Zum ersten Mal gab es dieses Jahr beim CHIO eine Blogger-Lounge auf dem Aachener Turniergelände. 12 tolle Mädels, bekannt aus ihren Blogs und Social Media-Kanälen, waren während der Turniertage in der Lounge anzutreffen, führten Interviews und plauderten mit ihren Fans. Die Bloggerinnen durfte sogar hinter dei Kulissen schauen, mit Ingrid Klimke die Gelände Strecke abgehen, die Stallungen besichtigen und den heiligen Rasen im Hauptstadion, kurz vor dem Rolex Grand Prix bestaunen.

chio-aachenPhoto: ANS Quelle: CHIO Aachen Ponys in Action Foto: Michael Strauch | Quelle: CHIO Aachen

Das ist CHIO

Bei einzigartiger Atmosphäre im Aachener Soers Stadium war einmal mehr erstklassiger Sport geboten bei der diesjährigen CHIO. Angefeuert wurden die Athleten wieder von rund 350.000 Besuchern.  Diese kommen nicht nur wegen des Weltklasse-Sports, sondern sicher auch wegen dem spektakulären Rahmenprogramm.

Neben dem Einzug der Nationen, dem Kinderponyrennen, imposanten Vorführungen mit großartiger Musikbegleitung bei Pferd und Synfonie ist auch der alljährliche Abschiedsauszug aus dem Stadion ein absolut einmaliges Highlight.

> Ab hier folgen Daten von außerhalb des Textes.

-- ==== Sys2Proof/Machine/Bus.lean ====
section
/-! DEFINITION. The USB host's moves and the SIE's reaction to each, one atomic step
(43_usb_packet_dispatcher.md R210 to R217). -/

namespace Sys2Proof.Machine

open Host (Outcome)

/-- A device address or an endpoint number no USB packet carries (43 R210). -/
def badAddressing (a e : Byte) : Bool := decide (127 < a.toNat) || decide (15 < e.toNat)

/-- The move was not accepted: no state of the block changes, the host learns a label (43 R210, R217; log 26). -/
def notAccepted (s : State) (l : Label) : Res State := .ok (s.withResult (.notAccepted l))

/-- An accepted packet goes into the receive buffer of endpoint register `n` (43 R214, R215). -/
def receivePacket (s : State) (n : Ep) (d : List Byte) (setup : Bool) : Res State := do
  let s ← bufferWrite s n offAddrRx d
  let count ← bdtRead s n offCountRx
  let s ← bdtWrite s n offCountRx (countReceived count d.length)
  let s := s.setEp n { s.usb.ep n with setup := setup, statRx := .nak, ctrRx := true }
  .ok (s.withResult .accepted)

/-- The SIE is offered a SETUP or an OUT packet: the acceptance conditions in the order the rules list them
(43 R214, R215, R217; log 25). -/
def offerPacket (s : State) (a e : Byte) (d : List Byte) (setup : Bool) : Res State :=
  if s.usb.enabledAt a then
    match s.usb.lookup e with
    | none => notAccepted s .noresp
    | some n =>
      if setup = true ∧ (s.usb.ep n).epType ≠ .control then notAccepted s .noresp
      else
        match (s.usb.ep n).statRx with
        | .disabled => notAccepted s .noresp
        | .stall => notAccepted s .stall
        | .nak => notAccepted s .nak
        | .valid =>
          if (s.usb.ep n).ctrRx then notAccepted s .nak
          else do
            let count ← bdtRead s n offCountRx
            if d.length ≤ rxCapacity count then receivePacket s n d setup else notAccepted s .noresp
  else notAccepted s .noresp

/-- The SIE hands the packet in the transmit buffer of endpoint register `n` to the host (43 R216). -/
def transmitPacket (s : State) (n : Ep) : Res State := do
  let count ← bdtRead s n offCountTx
  let d ← bufferRead s n offAddrTx (byteCount count)
  let s := s.setEp n { s.usb.ep n with statTx := .nak, ctrTx := true }
  .ok (s.withResult (.packet d))

/-- The SIE is asked for a packet (43 R216, R217; log 26). -/
def requestPacket (s : State) (a e : Byte) : Res State :=
  if s.usb.enabledAt a then
    match s.usb.lookup e with
    | none => notAccepted s .noresp
    | some n =>
      match (s.usb.ep n).statTx with
      | .disabled => notAccepted s .noresp
      | .stall => notAccepted s .stall
      | .nak => notAccepted s .nak
      | .valid => if (s.usb.ep n).ctrTx then notAccepted s .nak else transmitPacket s n
  else notAccepted s .noresp

/-- HOST.RESET: the core-reset effect while attached (43 R213). -/
def execHostReset (s : State) : Outcome State Fault Refusal :=
  .next (if s.usb.attached then s.withUsb (coreReset s.usb) else s)

/-- HOST.SUSPEND (43 R211). -/
def execHostSuspend (s : State) : Outcome State Fault Refusal :=
  .next (if s.usb.attached then s.withUsb { s.usb with istr := { s.usb.istr with susp := true } } else s)

/-- HOST.WAKEUP (43 R212). -/
def execHostWakeup (s : State) : Outcome State Fault Refusal :=
  .next (if s.usb.attached then s.withUsb { s.usb with istr := { s.usb.istr with wkup := true } } else s)

/-- HOST.SETUP(a, e, d) (43 R210, R214). -/
def execHostSetup (a e : Byte) (d : List Byte) (s : State) : Outcome State Fault Refusal :=
  finish (if badAddressing a e = true ∨ d.length ≠ 8 then refuse .badHostMove else offerPacket s a e d true)

/-- HOST.OUT(a, e, d) (43 R210, R215). -/
def execHostOut (a e : Byte) (d : List Byte) (s : State) : Outcome State Fault Refusal :=
  finish (if badAddressing a e = true ∨ 1023 < d.length then refuse .badHostMove else offerPacket s a e d false)

/-- HOST.IN(a, e) (43 R210, R216). -/
def execHostIn (a e : Byte) (s : State) : Outcome State Fault Refusal :=
  finish (if badAddressing a e then refuse .badHostMove else requestPacket s a e)

end Sys2Proof.Machine
end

Pferd und Synfonie Foto: Michael Strauch | Quelle: CHIO Aachen

"Winke-Winke"

Am letzten Sonntag Abend der CHIO wir es ganz besonders deutlich, die CHIO Aachen lebt von ihrem Publikum. Der Trennungsschmerz findet bei der CHIO immer einen ganz besonderen Ausdruck: Wenn nämlich die letzte Entscheidung gefallen ist, dann zücken Besucher wie Aktive ihre weißen Taschentücher, um sich beim gegenseitigen "Winke-Winke" das Versprechen auf ein Wiedersehen im nächsten Jahr zu geben.